Copy out all the lines of the data that hold the word "exec".

━━━━━━━━━━

/-- Words that the manual prints beside their instructions decode to those instructions, a few of each slot (R61 to R75). -/
def Obligations.PrintedWordsDecode : Prop :=
  decodeSlot .ctl 0x1100030000003200 = .ok (.segend 3 12800) ∧
    decodeSlot .ctl 0x0220000000000140 = .ok (.bne 4 0 0x140) ∧
    decodeSlot .ctl 0x1300420000000007 = .ok (.trap 0x42 7) ∧
    decodeSlot .scalar 0x0B28440000000000 = .ok (.mul 5 1 2) ∧
    decodeSlot .scalar 0x28213FFFFFFFFFF8 = .ok (.addi 4 4 (BitVec.ofInt 46 (-8))) ∧
    decodeSlot .scalar 0x5901000000000E51 = .ok (.syswr 4 0xE51) ∧
    decodeSlot .vec 0x0101000120000000 = .ok (.vadd ⟨.fp32, 0, false, .rne, false, 0⟩ (.tile 2 0) (.tile 0 0) (.port 1)) ∧
    decodeSlot .vec 0x2801044000002000 = .ok (.vsel ⟨.fp32, 1, false, .rne, false, 0⟩ (.tile 2 0) .zero (.tile 0 0)) ∧
    decodeSlot .eng 0x28000018A0000000 = .ok (.tsend ⟨0, 0, 3, 1, 8, false⟩) ∧
    decodeSlot .lane 0x012D49C000000000 = .ok (.pbind 1 3 ⟨true, 2⟩ 1 7 false) ∧
    decodeSlot .lane 0x0220020000000000 = .ok (.pwalk 1 8 0)

/-- What reset leaves where the manual gives a value (R108, R149, R189, R206 to R208, R253, R276, R306, R352, R391, R397). -/
def Obligations.ResetState : Prop :=
  let s := State.reset
  s.sys.tvec = 0x7000 ∧ s.sys.tepc = 0 ∧ s.sys.tcause = 0 ∧ s.sys.tinfo = 0 ∧ s.sys.tsav0 = 0 ∧ s.sys.tsav1 = 0 ∧
    s.sys.srkey = 0 ∧ s.sys.srkctr = 0 ∧ s.sys.uhvec = 0 ∧ s.sys.safect = 0 ∧ s.sys.arcstat = 0 ∧ s.sys.arcinj = 0 ∧
    (∀ k : Fin 128, s.seq.tiles[k] = 0) ∧ (∀ m : Fin 4, s.seq.maskRow[m] = 0xFFFF ∧ s.seq.maskCol[m] = BitVec.allOnes 128) ∧
    (∀ q : Fin 8, s.ann.ports[q].bound = false) ∧ (∀ k : Fin 16, s.mx.ft[k] = 0) ∧ (∀ k : Fin 8, s.mx.tol[k] = 0x34800000) ∧
    (∀ k : Fin 9, s.mx.shadow[k] = 0) ∧ s.mx.shadow[9] = 0x1F8 ∧ (∀ n : Fin 256, s.sems[n] = { cnt := 0, err := false, status := 0 }) ∧
    s.sh.inj = 0 ∧ s.sh.fail = 0 ∧ s.cp.fail = 0 ∧ s.cp.sel = 0 ∧ s.cp.vladdr = 0 ∧ s.cp.vlinfo = 0 ∧ s.cp.ctx = 0 ∧
    s.cp.pasid = 0 ∧ s.ax.lkcfg = 0 ∧ s.ax.lkcnt = 0 ∧ s.hl.pmlast = 0 ∧ s.hl.spareNow = 0x1FFFFF

/-- Every step keeps both memories in canonical form (the model's representation of R99 and R10), and reset has it. The
canonical form is the model's own, log 3. -/
def Obligations.StepsKeepMemoryCanonical : Prop :=
  State.reset.memWf = true ∧ ∀ s t : State, s.memWf = true → step s = .next t → t.memWf = true

/-- Every instruction and every event answers a next state, but a host access outside the aperture (R446); and so does
every step with no such access on its way. -/
def Obligations.EveryStepGoes : Prop :=
  (∀ (i : Instr) (s : State), (∀ w off b, i ≠ .apertureAccess w off b) → Goes (exec i s)) ∧
    ∀ s : State, s.noAperture → Goes (step s)

/-- A step at a bundle runs the decoded instruction: with nothing before it in its cycle, the step is the issue of the
bundle that stands at pc; and of a bundle whose one operation stands in slot k, allowed there, the step is exec of
that operation with its slot noted, and after it the sequencer's own work (R62, R76, R80, R115, R118). The order of a
cycle as steps is log 45. -/
def Obligations.StepRunsBundle : Prop :=
  ∀ (b : Bundle) (s : State), s.atIssue b → step s = endPre (s.issue b) ∧
    ∀ (k : Fin 6) (i : Instr) (t : State), (∀ j, j ≠ k.val → j < 6 → slotBits b j = 0) → decodeBundleSlot b k.val = .ok i → i ≠ .nop →
      s.ctlTraps b = [] → let slot : Fin 8 := ⟨k.val, by omega⟩
      exec i { s with seq := { s.seq with slot := slot, tookTrap := none } } = .next t →
        step s = .next { s.afterSlots b [(slot, i)] t with phase := .post }

/-- A bundle stored as an escape at pc is what the fetch gives (R64, R65), its empty cycle paid; registers, memory and the
units at work stay. Placing is the model's own operation, log 11. -/
def Obligations.PlacedBundleIsFetched : Prop :=
  ∀ (b : Bundle) (n w : Nat) (s : State), s.seq.pc.toNat + 25 ≤ (if s.seq.mode = .user then 0x7000 else 0x8000) →
    let t := s.placeBundle b
    t.fetch = .ok b ∧ t.owesEscape = false ∧ t.seq.pc = s.seq.pc ∧ t.seq.regs = s.seq.regs ∧ t.seq.mode = s.seq.mode ∧
      t.ann = s.ann ∧ t.sys = s.sys ∧ t.sems = s.sems ∧ t.mx = s.mx ∧ t.cp = s.cp ∧
      (s.withFetchWord n w).fetch = .ok (BitVec.ofNat 384 (w % 2 ^ n))

/-- ADD, SUB, MUL, MULH, MULHU, ADDX, ADDI, MULI (R94, R95, R97): each result as an exact number, narrowed once. -/
def Obligations.IntegerArithmeticResults : Prop :=
  ∀ (xd xa xb : Reg) (sh : Fin 8) (imm : BitVec 46) (s : State), s.ready [xa, xb] xd →
    let a := s.x xa
    let b := s.x xb
    (∃ v, Gives (.add xd xa xb) s (.x xd v) 1 ∧ v.toNat = (a.toNat + b.toNat) % 2 ^ 64) ∧
    (∃ v, Gives (.sub xd xa xb) s (.x xd v) 1 ∧ (v.toNat : Int) = ((a.toNat : Int) - b.toNat) % 2 ^ 64) ∧
    (∃ v, Gives (.mul xd xa xb) s (.x xd v) 3 ∧ v.toNat = a.toNat * b.toNat % 2 ^ 64) ∧
    (∃ v, Gives (.mulh xd xa xb) s (.x xd v) 3 ∧ v.toInt = a.toInt * b.toInt / 2 ^ 64) ∧
    (∃ v, Gives (.mulhu xd xa xb) s (.x xd v) 3 ∧ v.toNat = a.toNat * b.toNat / 2 ^ 64) ∧
    (∃ v, Gives (.addx xd xa xb sh) s (.x xd v) 1 ∧ v.toNat = (a.toNat + b.toNat * 2 ^ sh.val) % 2 ^ 64) ∧
    (∃ v, Gives (.addi xd xa imm) s (.x xd v) 1 ∧ (v.toNat : Int) = (a.toNat + imm.toInt) % 2 ^ 64) ∧
    (∃ v, Gives (.muli xd xa imm) s (.x xd v) 3 ∧ (v.toNat : Int) = (a.toNat * imm.toInt) % 2 ^ 64)

/-- AND to ROTL, their immediate forms, BFX, BFI, MOVI, MOVHI (R94, R95, R97, R98), bit by bit. -/
def Obligations.BitResults : Prop :=
  ∀ (xd xa xb : Reg) (n pos wm1 : Fin 64) (imm : BitVec 46) (hi : BitVec 18) (s : State),
    s.ready [xa, xb, xd] xd → pos.val + wm1.val < 64 →
    let a := s.x xa
    let b := s.x xb
    let m := b.toNat % 64
    (∃ v, Gives (.and xd xa xb) s (.x xd v) 1 ∧ ∀ i, v.getLsbD i = (a.getLsbD i && b.getLsbD i)) ∧
    (∃ v, Gives (.or xd xa xb) s (.x xd v) 1 ∧ ∀ i, v.getLsbD i = (a.getLsbD i || b.getLsbD i)) ∧
    (∃ v, Gives (.xor xd xa xb) s (.x xd v) 1 ∧ ∀ i, v.getLsbD i = (a.getLsbD i != b.getLsbD i)) ∧
    (∃ v, Gives (.andn xd xa xb) s (.x xd v) 1 ∧ ∀ i, v.getLsbD i = (a.getLsbD i && !b.getLsbD i)) ∧
    (∃ v, Gives (.shl xd xa xb) s (.x xd v) 1 ∧ v.toNat = a.toNat * 2 ^ m % 2 ^ 64) ∧
    (∃ v, Gives (.shr xd xa xb) s (.x xd v) 1 ∧ v.toNat = a.toNat / 2 ^ m) ∧
    (∃ v, Gives (.sra xd xa xb) s (.x xd v) 1 ∧ v.toInt = a.toInt / 2 ^ m) ∧
    (∃ v, Gives (.rotl xd xa xb) s (.x xd v) 1 ∧ ∀ i < 64, v.getLsbD ((i + m) % 64) = a.getLsbD i) ∧
    (∃ v, Gives (.andi xd xa imm) s (.x xd v) 1 ∧ ∀ i < 64, v.getLsbD i = (a.getLsbD i && imm.getLsbD (min i 45))) ∧
    (∃ v, Gives (.ori xd xa imm) s (.x xd v) 1 ∧ ∀ i < 64, v.getLsbD i = (a.getLsbD i || imm.getLsbD (min i 45))) ∧
    (∃ v, Gives (.xori xd xa imm) s (.x xd v) 1 ∧ ∀ i < 64, v.getLsbD i = (a.getLsbD i != imm.getLsbD (min i 45))) ∧
    (∃ v, Gives (.shli xd xa n) s (.x xd v) 1 ∧ v.toNat = a.toNat * 2 ^ n.val % 2 ^ 64) ∧
    (∃ v, Gives (.shri xd xa n) s (.x xd v) 1 ∧ v.toNat = a.toNat / 2 ^ n.val) ∧
    (∃ v, Gives (.srai xd xa n) s (.x xd v) 1 ∧ v.toInt = a.toInt / 2 ^ n.val) ∧
    (∃ v, Gives (.movi xd imm) s (.x xd v) 1 ∧ v.toInt = imm.toInt) ∧
    (∃ v, Gives (.movhi xd xa hi) s (.x xd v) 1 ∧ v.toNat = hi.toNat * 2 ^ 46 + a.toNat % 2 ^ 46) ∧
    (∃ v, Gives (.bfx xd xa pos wm1) s (.x xd v) 1 ∧ v.toNat = a.toNat / 2 ^ pos.val % 2 ^ (wm1.val + 1)) ∧
    (∃ v, Gives (.bfi xd xa pos wm1) s (.x xd v) 1 ∧ ∀ i < 64, v.getLsbD i =
      if pos.val ≤ i ∧ i ≤ pos.val + wm1.val then a.getLsbD (i - pos.val) else (s.x xd).getLsbD i)

/-- MIN to SNE, SEL, CLZ, CTZ, POPC, SLTI, SLTIU (R94, R95, R97), by order and by bit positions. -/
def Obligations.CompareAndCountResults : Prop :=
  ∀ (xd xa xb xc : Reg) (imm : BitVec 46) (s : State), s.ready [xa, xb, xc] xd →
    let a := s.x xa
    let b := s.x xb
    (∃ v, Gives (.min xd xa xb) s (.x xd v) 1 ∧ v.toInt = min a.toInt b.toInt) ∧
    (∃ v, Gives (.max xd xa xb) s (.x xd v) 1 ∧ v.toInt = max a.toInt b.toInt) ∧
    (∃ v, Gives (.minu xd xa xb) s (.x xd v) 1 ∧ v.toNat = min a.toNat b.toNat) ∧
    (∃ v, Gives (.maxu xd xa xb) s (.x xd v) 1 ∧ v.toNat = max a.toNat b.toNat) ∧
    Gives (.slt xd xa xb) s (.x xd (if a.toInt < b.toInt then 1 else 0)) 1 ∧
    Gives (.sltu xd xa xb) s (.x xd (if a.toNat < b.toNat then 1 else 0)) 1 ∧
    Gives (.seq xd xa xb) s (.x xd (if a = b then 1 else 0)) 1 ∧
    Gives (.sne xd xa xb) s (.x xd (if a = b then 0 else 1)) 1 ∧
    Gives (.slti xd xa imm) s (.x xd (if a.toInt < imm.toInt then 1 else 0)) 1 ∧
    Gives (.sltiu xd xa imm) s (.x xd (if (a.toNat : Int) < imm.toInt % 2 ^ 64 then 1 else 0)) 1 ∧
    Gives (.sel xd xa xb xc) s (.x xd (if s.x xc = 0 then b else a)) 1 ∧
    (∃ v, Gives (.clz xd xa) s (.x xd v) 1 ∧ v.toNat ≤ 64 ∧ (∀ i < v.toNat, a.getLsbD (63 - i) = false) ∧
      (v.toNat < 64 → a.getLsbD (63 - v.toNat) = true)) ∧
    (∃ v, Gives (.ctz xd xa) s (.x xd v) 1 ∧ v.toNat ≤ 64 ∧ (∀ i < v.toNat, a.getLsbD i = false) ∧
      (v.toNat < 64 → a.getLsbD v.toNat = true)) ∧
    (∃ v, Gives (.popc xd xa) s (.x xd v) 1 ∧
      v.toNat = ((List.range 64).map fun i => if a.getLsbD i then 1 else 0).sum)

/-- DIV, DIVU, REM, REMU by R96: division by zero, the one overflow, and the quotient truncated toward zero with the
remainder that belongs to it; every operand pair gives a result after 22 cycles (R94), none traps. -/
def Obligations.DivisionResults : Prop :=
  ∀ (xd xa xb : Reg) (s : State), s.ready [xa, xb] xd →
    let a := s.x xa
    let b := s.x xb
    let least : Word := 0x8000000000000000#64
    let ones : Word := 0xFFFFFFFFFFFFFFFF#64
    ∃ q r qu ru : Word,
      Gives (.div xd xa xb) s (.x xd q) 22 ∧ Gives (.rem xd xa xb) s (.x xd r) 22 ∧
      Gives (.divu xd xa xb) s (.x xd qu) 22 ∧ Gives (.remu xd xa xb) s (.x xd ru) 22 ∧
      (b = 0 → q = ones ∧ r = a ∧ qu = ones ∧ ru = a) ∧
      (a = least ∧ b = ones → q = least ∧ r = 0) ∧
      (b ≠ 0 ∧ ¬(a = least ∧ b = ones) →
        q.toInt = a.toInt.tdiv b.toInt ∧ r.toInt = a.toInt - q.toInt * b.toInt) ∧
      (b ≠ 0 → qu.toNat = a.toNat / b.toNat ∧ ru.toNat = a.toNat - qu.toNat * b.toNat)

/-- FADD, FSUB, FMUL, FFMA, FDIV, FSQRT, FCVTWS, FCVTSW (R94, R102, R103): one rounding of FP32 operands in bits 31:0, by
the instruction's mode, SRK drawing at index 0; zeros above the FP32 result; an INT32 result sign-extended. The
operands on which the FP32 result is fixed without rounding (R38, R103): the first NaN operand quieted; invalid
operations give 0x7FC0_0000; a finite non-zero value over a zero gives an infinity of the quotient's sign; the root of
-0 is -0. FEQ, FLT, FLE, FMIN, FMAX (R94, R103) by the values of their operands: 0 for any NaN; the zeros equal, and
-0 below +0 for FMIN and FMAX. -/
def Obligations.FloatArithmeticResults : Prop :=
  (∀ (xd xa xb xc : Reg) (rnd : RMode) (sat : Bool) (s : State), s.ready [xa, xb, xc] xd →
     let a := (s.x xa).toNat % 2 ^ 32
     let b := (s.x xb).toNat % 2 ^ 32
     let c := (s.x xc).toNat % 2 ^ 32
     let r := s.rndAt rnd 0
     Gives (.fadd xd xa xb rnd) s (.x xd (BitVec.ofNat 64 (fpAdd f32 r false a b))) 4 ∧
     Gives (.fsub xd xa xb rnd) s (.x xd (BitVec.ofNat 64 (fpSub f32 r false a b))) 4 ∧
     Gives (.fmul xd xa xb rnd) s (.x xd (BitVec.ofNat 64 (fpMul f32 r false a b))) 4 ∧
     Gives (.ffma xd xa xb xc rnd) s (.x xd (BitVec.ofNat 64 (fpFma f32 r false false a b c))) 4 ∧
     Gives (.fdiv xd xa xb rnd) s (.x xd (BitVec.ofNat 64 (fpDiv f32 r false a b))) 12 ∧
     Gives (.fsqrt xd xa rnd) s (.x xd (BitVec.ofNat 64 (fpSqrt f32 r false a))) 12 ∧
     Gives (.fcvtsw xd xa rnd) s
       (.x xd (BitVec.ofNat 64 (f32.round r false (exactInt ((s.x xa).setWidth 32).toInt)))) 3 ∧
     (∃ v, Gives (.fcvtws xd xa rnd sat) s (.x xd v) 3 ∧ v.toInt = intValue .i32 (fpToInt f32 .i32 r sat a))) ∧
  (∀ (xd xa xb : Reg) (rnd : RMode) (s : State), s.ready [xa, xb] xd →
     let a := (s.x xa).toNat % 2 ^ 32
     let b := (s.x xb).toNat % 2 ^ 32
     let nan := fun (n : Nat) => 0x7F800000 < n % 2 ^ 31
     let inf := fun (n : Nat) => n % 2 ^ 31 = 0x7F800000
     let zero := fun (n : Nat) => n % 2 ^ 31 = 0
     let neg := fun (n : Nat) => 2 ^ 31 ≤ n
     let quieted := fun (n : Nat) => BitVec.ofNat 64 (n ||| 0x400000)
     let dflt : Word := 0x7FC00000#64
     (nan a ∨ nan b → let v := if nan a then quieted a else quieted b
       Gives (.fadd xd xa xb rnd) s (.x xd v) 4 ∧ Gives (.fsub xd xa xb rnd) s (.x xd v) 4 ∧
       Gives (.fmul xd xa xb rnd) s (.x xd v) 4 ∧ Gives (.fdiv xd xa xb rnd) s (.x xd v) 12 ∧
       Gives (.fmin xd xa xb) s (.x xd v) 2 ∧ Gives (.fmax xd xa xb) s (.x xd v) 2) ∧
     (nan a → Gives (.fsqrt xd xa rnd) s (.x xd (quieted a)) 12) ∧
     (inf a ∧ inf b ∧ (neg a ↔ ¬neg b) → Gives (.fadd xd xa xb rnd) s (.x xd dflt) 4) ∧
     (inf a ∧ inf b ∧ (neg a ↔ neg b) → Gives (.fsub xd xa xb rnd) s (.x xd dflt) 4) ∧
     (inf a ∧ zero b ∨ zero a ∧ inf b → Gives (.fmul xd xa xb rnd) s (.x xd dflt) 4) ∧
     (inf a ∧ inf b ∨ zero a ∧ zero b → Gives (.fdiv xd xa xb rnd) s (.x xd dflt) 12) ∧
     (¬nan a ∧ ¬inf a ∧ ¬zero a ∧ zero b →
       Gives (.fdiv xd xa xb rnd) s (.x xd (if neg a ↔ neg b then 0x7F800000#64 else 0xFF800000#64)) 12) ∧
     (zero a → Gives (.fsqrt xd xa rnd) s (.x xd (BitVec.ofNat 64 a)) 12) ∧
     (neg a ∧ ¬nan a ∧ ¬zero a → Gives (.fsqrt xd xa rnd) s (.x xd dflt) 12)) ∧
  (∀ (xd xa xb : Reg) (s : State), s.ready [xa, xb] xd →
     let a := (s.x xa).toNat % 2 ^ 32
     let b := (s.x xb).toNat % 2 ^ 32
     let nan := fun (n : Nat) => 0x7F800000 < n % 2 ^ 31
     let p := ¬nan a ∧ ¬nan b
     Gives (.feq xd xa xb) s (.x xd (if p ∧ f32Val a = f32Val b then 1 else 0)) 2 ∧
     Gives (.flt xd xa xb) s (.x xd (if p ∧ f32Val a < f32Val b then 1 else 0)) 2 ∧
     Gives (.fle xd xa xb) s (.x xd (if p ∧ f32Val a ≤ f32Val b then 1 else 0)) 2 ∧
     (p → f32Val a < f32Val b → Gives (.fmin xd xa xb) s (.x xd (BitVec.ofNat 64 a)) 2 ∧
       Gives (.fmax xd xa xb) s (.x xd (BitVec.ofNat 64 b)) 2) ∧
     (p → f32Val b < f32Val a → Gives (.fmin xd xa xb) s (.x xd (BitVec.ofNat 64 b)) 2 ∧
       Gives (.fmax xd xa xb) s (.x xd (BitVec.ofNat 64 a)) 2) ∧
     (p → f32Val a = f32Val b → Gives (.fmin xd xa xb) s (.x xd (BitVec.ofNat 64 (max a b))) 2 ∧
       Gives (.fmax xd xa xb) s (.x xd (BitVec.ofNat 64 (min a b))) 2))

━━━━━━━━━━

## Response to this exercise
  (∀ (i : Instr) (s : State), (∀ w off b, i ≠ .apertureAccess w off b) → Goes (exec i s)) ∧
bundle that stands at pc; and of a bundle whose one operation stands in slot k, allowed there, the step is exec of
      exec i { s with seq := { s.seq with slot := slot, tookTrap := none } } = .next t →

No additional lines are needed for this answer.